Jak to w życiu bywa , pomysly się zmieniają . Ale do rzeczy , mam ułożona kostkę betonową   i chciałbym na odległości 2 m przepchać pod nią rurę kanalizacyjną o grybosci fi 110 . Nie chciałbym rozpierać na tym kawałku kostki bo się boję ze potem nie uda mi się jej tak samo ułożyć idelanie lub będą jakieś nierówności . Czy macie może jakieś pomysł jak przepchać taką rurę pod chodnikiem ?  
Mógłbym wykopać z każdej ze stron dół i próbować je przebic , tylko ze pewnie taka zwykła rura plastikowa to popęka . 
Wiem że są takie specjalne urządzenia ręczne ( otwornice czy jakoś tak ) do kopania robienia otworów w ziemi , tylko czy można je wykorzystać to wiercenia w poziomie a nie w pionie ?

----------


## Martinezio

Dla upartego nie ma niemożliwego  :wink:  Jeśli Ci starczy sił i chęci, to możesz takimi otwornicami wiercić nawet otwory zakręcające  :Lol: 
Tyle, że od strony wiercenia będziesz musiał spory kawał ziemi rozryć, aby móc kręcić tym ustrojstwem, a poza tym taka otwornica "sięgnie" Ci na góra 1,5m, więc kręcić trza będzie z obu stron.

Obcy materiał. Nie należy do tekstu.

/-- Settles O13: an echo waits for its instant, and each loss command meets its condition. -/
theorem echoesStartAndLossMoves : Obligations.EchoesStartAndLossMoves := by
  refine ⟨fun s t => ⟨_, rfl, rfl, fun e he => ?waits, rfl, rfl⟩, fun s t running => ⟨fun fires limit => ?backLimit,
    fun tracking pins unlocked due => ?pinLoss, fun tracking trk empty due => ?neverLocked, fun tracking trk held due => ?coasts,
    fun trk limit => ?coastLimit⟩⟩
  case waits =>
    obtain ⟨mem, later⟩ := List.mem_filter.mp he
    exact ⟨mem, of_decide_eq_true later⟩
  case backLimit =>
    refine ⟨_, next_ite_pos ((by rw [running, fires, decide_eq_true limit]; rfl)), ?_⟩
    rw [lose_bcn]
    exact ⟨rfl, rfl⟩
  case pinLoss =>
    have late : (match s.bcn.lastPin with | some x => max x s.bcn.enabledAt | none => s.bcn.enabledAt) + s.lossNs ≤ (s.tick t).now := by
      refine le_trans (Nat.add_le_add_right ?_ _) due
      cases s.bcn.lastPin <;> simp
    refine ⟨_, next_ite_pos ?_, ?_⟩
    · simp only [Bool.and_eq_true, decide_eq_true_eq]
      exact ⟨⟨⟨tracking, by rw [pins]; rfl⟩, by rw [unlocked]; rfl⟩, late⟩
    · rw [toFrames_bcn]
      exact ⟨rfl, rfl, rfl⟩
  case neverLocked =>
    refine ⟨_, exec_beaconLossTimeout_due tracking (.inl trk) due, ?_⟩
    have lost : (s.tick t).lossOfBoth = (s.tick t).lose := by
      unfold State.lossOfBoth
      exact (if_pos (List.isEmpty_iff.mpr empty)).trans (if_pos trk)
    rw [lost, lose_bcn]
    exact ⟨rfl, rfl⟩
  case coasts =>
    refine ⟨_, exec_beaconLossTimeout_due tracking trk due, ?_⟩
    have coasts : (s.tick t).lossOfBoth = (s.tick t).coast := if_neg (by simpa using held)
    rw [coasts]
    exact coast_bcn _
  case coastLimit =>
    have est := fireDue_est (s.tick t) false
    refine ⟨_, next_ite_pos (by rw [running, trk]; rfl), ?_⟩
    rw [if_pos (est.symm ▸ limit), lose_bcn, est]
    exact ⟨rfl, rfl⟩

end Sys2Proof.Proofs
end

section
/-! Triggers: what a firing leaves, the boundary count, the checkpoint tick, gate edges, and the releases at a boundary (R26 to R29, R45,
R147, R299, R382). -/

namespace Sys2Proof.Proofs

open Sys2Proof Sys2Proof.Machine

variable {s : State}

/-- R19: triggers fire in a running state with an estimate. -/
theorem trigger_of_fires (running : s.running = true) (fires : s.fires = true) (t : Nat) : s.trigger t = (s.tick t).fireDue false :=
  if_pos (by rw [running, fires]; rfl)

/-- R26: a firing leaves the estimate, no position up to it unfired, and no trigger of a waking session that is due. -/
theorem fireDue_leaves (fires : s.fires = true) : (s.fireDue false).est = s.est ∧ s.est < (s.fireDue false).bcn.fired
    ∧ ∀ x ∈ (s.fireDue false).tier.trigs, x ∈ s.tier.trigs ∧ s.est < (s.fireDue false).trigDue x := by
  obtain ⟨ticked, noneDue⟩ := State.fireDue_fires s false fires
  exact ⟨fireDue_est s false, fireDue_fired s fires, fun x hx => ⟨ticked.trigs x hx, noneDue x hx⟩⟩
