-- ==== Sys2Proof/Laws/Ops.lean ====
section
/-! SUPPORT. One lemma per shared operation that says everything it can do; later proofs cite these and do not unfold. -/

namespace Sys2Proof.Machine

/-! ### Sequencing and errors -/

@[simp] theorem andThen_next (s : State) (k : State → Result) : andThen (.next s) k = k s := rfl
@[simp] theorem andThen_fault (f : Fault) (k : State → Result) : andThen (.fault f) k = .fault f := rfl
@[simp] theorem andThen_refused (q : Refusal) (k : State → Result) : andThen (.refused q) k = .refused q := rfl

/-- A sequence completes exactly when both its parts do. -/
theorem andThen_eq_next {r : Result} {k : State → Result} {t : State} :
    andThen r k = .next t ↔ ∃ s, r = .next s ∧ k s = .next t := by
  cases r <;> simp

/-- An error is a fault of its kind that carries the state as it stands. -/
theorem raise_eq_fault (e : ErrorKind) (s : State) : ∃ f : Fault, raise e s = .fault f ∧ f.kind = e ∧ f.after = s := by
  cases e <;> exact ⟨_, rfl, rfl, rfl⟩

@[simp] theorem raise_ne_next (e : ErrorKind) (s t : State) : raise e s ≠ .next t := by cases e <;> simp [raise]

@[simp] theorem raise_ne_refused (e : ErrorKind) (s : State) (q : Refusal) : raise e s ≠ .refused q := by
  cases e <;> simp [raise]

@[simp] theorem raise_eq_fault_after {e : ErrorKind} {s : State} {f : Fault} (h : raise e s = .fault f) : f.after = s := by
  cases e <;> cases h <;> rfl

@[simp] theorem leaves_next (P : State → Prop) (t : State) : Leaves P (.next t) ↔ P t := Iff.rfl
@[simp] theorem leaves_fault (P : State → Prop) (f : Fault) : Leaves P (.fault f) ↔ P f.after := Iff.rfl
@[simp] theorem leaves_refused (P : State → Prop) (q : Refusal) : Leaves P (.refused q) := trivial

@[simp] theorem leaves_raise (P : State → Prop) (e : ErrorKind) (s : State) : Leaves P (raise e s) ↔ P s := by
  cases e <;> rfl

theorem leaves_andThen {P Q : State → Prop} {r : Result} {k : State → Result} (h : Leaves Q r)
    (hp : ∀ f, r = .fault f → P f.after) (hk : ∀ s, Q s → Leaves P (k s)) : Leaves P (andThen r k) := by
  cases r with
  | next s => exact hk s h
  | fault f => exact hp f rfl
  | refused q => trivial

/-- What both parts of a sequence keep, the sequence keeps, whether it completes or stops in its first part. -/
theorem leaves_andThen_same {P : State → Prop} {r : Result} {k : State → Result} (h : Leaves P r)
    (hk : ∀ s, P s → Leaves P (k s)) : Leaves P (andThen r k) :=
  leaves_andThen h (fun f hf => by rw [hf] at h; exact h) hk

theorem leaves_imp {P Q : State → Prop} {r : Result} (h : Leaves P r) (hpq : ∀ s, P s → Q s) : Leaves Q r := by
  cases r with
  | next s => exact hpq s h
  | fault f => exact hpq _ h
  | refused q => trivial

/-! ### The call stack -/

theorem push_below {s : State} (h : s.sp.val < 16) (a : Word) :
    push a s = .next (s.setStack ⟨s.sp.val + 1, by omega⟩ (s.stack.set s.sp.val a h)) := by
  simp [push, h]

theorem push_full {s : State} (h : s.sp.val = 16) (a : Word) : push a s = .fault (.stackOverflow s) := by
  simp [push, h, raise]

theorem popToPc_nonempty {s : State} (h : 0 < s.sp.val) :
    popToPc s = .next ((s.setStack ⟨s.sp.val - 1, by omega⟩ s.stack).setPc (s.stack[s.sp.val - 1]'(by omega))) := by
  simp [popToPc, h]

theorem popToPc_empty {s : State} (h : s.sp.val = 0) : popToPc s = .fault (.emptyStack s) := by
  simp [popToPc, h, raise]

/-! ### Memory access -/

theorem memRead_inside {a : Nat} (s : State) (h : a < 4096) : memRead s a = some (Memory.read s.mem a) := by
  rw [memRead, if_neg (by omega)]

theorem memRead_outside {a : Nat} (s : State) (h : 4096 ≤ a) : memRead s a = none := by
  rw [memRead, if_pos (by omega)]

theorem memWrite_inside {a : Nat} (b : Byte) (s : State) (h1 : progBase ≤ a) (h2 : a < progEnd) :
    memWrite a b s = .next (s.setMem (Memory.write s.mem a b)) := by
  unfold progBase at h1
  unfold progEnd at h2
  rw [memWrite, if_neg (by unfold progBase progEnd; omega)]

theorem memWrite_outside {a : Nat} (b : Byte) (s : State) (h : ¬ (progBase ≤ a ∧ a < progEnd)) :
    memWrite a b s = .fault (.outOfBounds s) := by
  unfold progBase progEnd at h
  rw [memWrite, if_pos (by unfold progBase progEnd; omega)]
  rfl

/-- A write that completes was inside the program region and changed the one byte. -/
theorem memWrite_eq_next {a : Nat} {b : Byte} {s t : State} (h : memWrite a b s = .next t) :
    t = s.setMem (Memory.write s.mem a b) ∧ progBase ≤ a ∧ a < progEnd := by
  by_cases hw : progBase ≤ a ∧ a < progEnd
  · rw [memWrite_inside _ _ hw.1 hw.2] at h
    exact ⟨(Host.Outcome.next.inj h).symm, hw⟩
  · rw [memWrite_outside _ _ hw] at h
    cases h

/-- What holds before a write, and after it if it completes, holds of whatever state the write leaves. -/
theorem leaves_memWrite {P : State → Prop} {a : Nat} {b : Byte} {s : State} (h : P s)
    (hw : ∀ t, memWrite a b s = .next t → P t) : Leaves P (memWrite a b s) := by
  by_cases hr : progBase ≤ a ∧ a < progEnd
  · have e := memWrite_inside b s hr.1 hr.2
    rw [e]
    exact hw _ e
  · rw [memWrite_outside _ _ hr]
    exact h

/-- A fetch succeeds exactly between PROG_BASE and PROG_END - 2. -/
theorem fetchWord_eq (s : State) : fetchWord s =
    if progBase ≤ s.pc.toNat ∧ s.pc.toNat + 2 ≤ progEnd then
      some (Memory.read s.mem s.pc.toNat ++ Memory.read s.mem (s.pc.toNat + 1)) else none := by
  unfold fetchWord progBase progEnd
  split <;> split <;> first | rfl | omega

theorem readSprite_inside {a n : Nat} (s : State) (h : a + n ≤ 4096) :
    readSprite s a n = some (Memory.readBytes s.mem a n) := by
  rw [readSprite, if_neg (by omega)]

theorem readSprite_outside {a n : Nat} (s : State) (h : 4096 < a + n) : readSprite s a n = none := by
  rw [readSprite, if_pos (by omega)]

/-! ### Pixels and keys -/

/-- A pixel read after a pixel was flipped. -/
theorem pixel_flipPixel (f : Framebuffer) {j k : Nat} (hj : j < 2048) (hk : k < 2048) :
    pixel (flipPixel f j) k = (pixel f k ^^ decide (j = k)) := by
  have h1 : j / 64 < 32 := by omega
  have h2 : k / 64 < 32 := by omega
  simp only [pixel, flipPixel, h1, h2, dif_pos, Vector.getElem_set]
  by_cases hr : j / 64 = k / 64
  · have hjk : (j % 64 = k % 64) ↔ j = k := by omega
    have h3 : j % 64 < 64 := Nat.mod_lt _ (by decide)
    simp [hr, BitVec.getLsbD_twoPow, h3, hjk]
  · have : j ≠ k := fun e => hr (by rw [e])
    simp [hr, this]

/-- Two framebuffers with the same 2048 pixels are the same. -/
theorem framebuffer_ext {f g : Framebuffer} (h : ∀ k : Nat, k < 2048 → pixel f k = pixel g k) : f = g := by
  ext r hr c hc
  have := h (r * 64 + c) (by omega)
  have h1 : (r * 64 + c) / 64 = r := by omega
  have h2 : (r * 64 + c) % 64 = c := by omega
  simpa [pixel, h1, h2, hr, BitVec.getLsbD_eq_getElem hc] using this

theorem keyState_inside (s : State) {k : Nat} (h : k < 16) : keyState s k = some s.key[k] := by
  simp [keyState, h]

theorem keyState_outside (s : State) {k : Nat} (h : 16 ≤ k) : keyState s k = none := by
  simp [keyState, h]

/-- The scan finds a key exactly when it is down and every lower one is up (R183). -/
theorem firstKey_eq_some {s : State} {k : Nat} : firstKey s = some k ↔
    keyState s k = some true ∧ ∀ j : Nat, j < k → keyState s j ≠ some true := by
  unfold firstKey
  rw [List.find?_range_eq_some]
  simp only [beq_iff_eq, List.mem_range, Bool.not_eq_true', beq_eq_false_iff_ne]
  constructor
  · rintro ⟨h1, -, h3⟩
    exact ⟨h1, h3⟩
  · rintro ⟨h1, h2⟩
    refine ⟨h1, ?_, h2⟩
    by_contra hk
    simp only [Config.nKeys] at hk
    rw [keyState_outside s (by omega)] at h1
    exact absurd h1 (by simp)

/-- The scan finds no key exactly when none is down. -/
theorem firstKey_eq_none {s : State} : firstKey s = none ↔ ∀ k : Nat, k < 16 → keyState s k ≠ some true := by
  simp [firstKey, Config.nKeys]

end Sys2Proof.Machine
end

Odnośnie rury kanalizacyjnej, to lepiej użyj tej brązowej, a nie szarej - brązowa jest do gruntu. No i najlepiej użyj rury arot (karbowana), bo mocniejsze ścianki ma i możesz nawet samochodem po tym jeździć. Tylko nie wiem, czy znajdziesz arota w takich rozmiarach...

----------


## robertsz

Na tej długości i głębokości spokojnie przebijesz się rurą stalową, która będzie tworzyła osłonę dla rury fi110.
Jak uda Ci się to trafisz na składnicy złomu taki kawałek metalu, jak nie to musisz kupić nówke. 
Do tego oczywiście szpadel, dobry duży młot i dwóch kolegów do pomocy, ewentualnie młot udarowy i kolega do pomocy.

Jak to policzysz, to pewnie wyjdzie że najtańsze będzie umiejętne rozebranie kostki i ułożenie jej na nowo na tym odcinku.

----------


## jaro'71

> ...Jak to policzysz, to pewnie wyjdzie że najtańsze będzie umiejętne rozebranie kostki i ułożenie jej na nowo na tym odcinku.


Tym bardziej, że po takiej operacji wiercenia-wbijania kostka i tak może osiąść lub się unieść. Ja bym rozebrał, a po wszystkim podsypał cementem i gumowym młotkiem kostkę zlicował z resztą

----------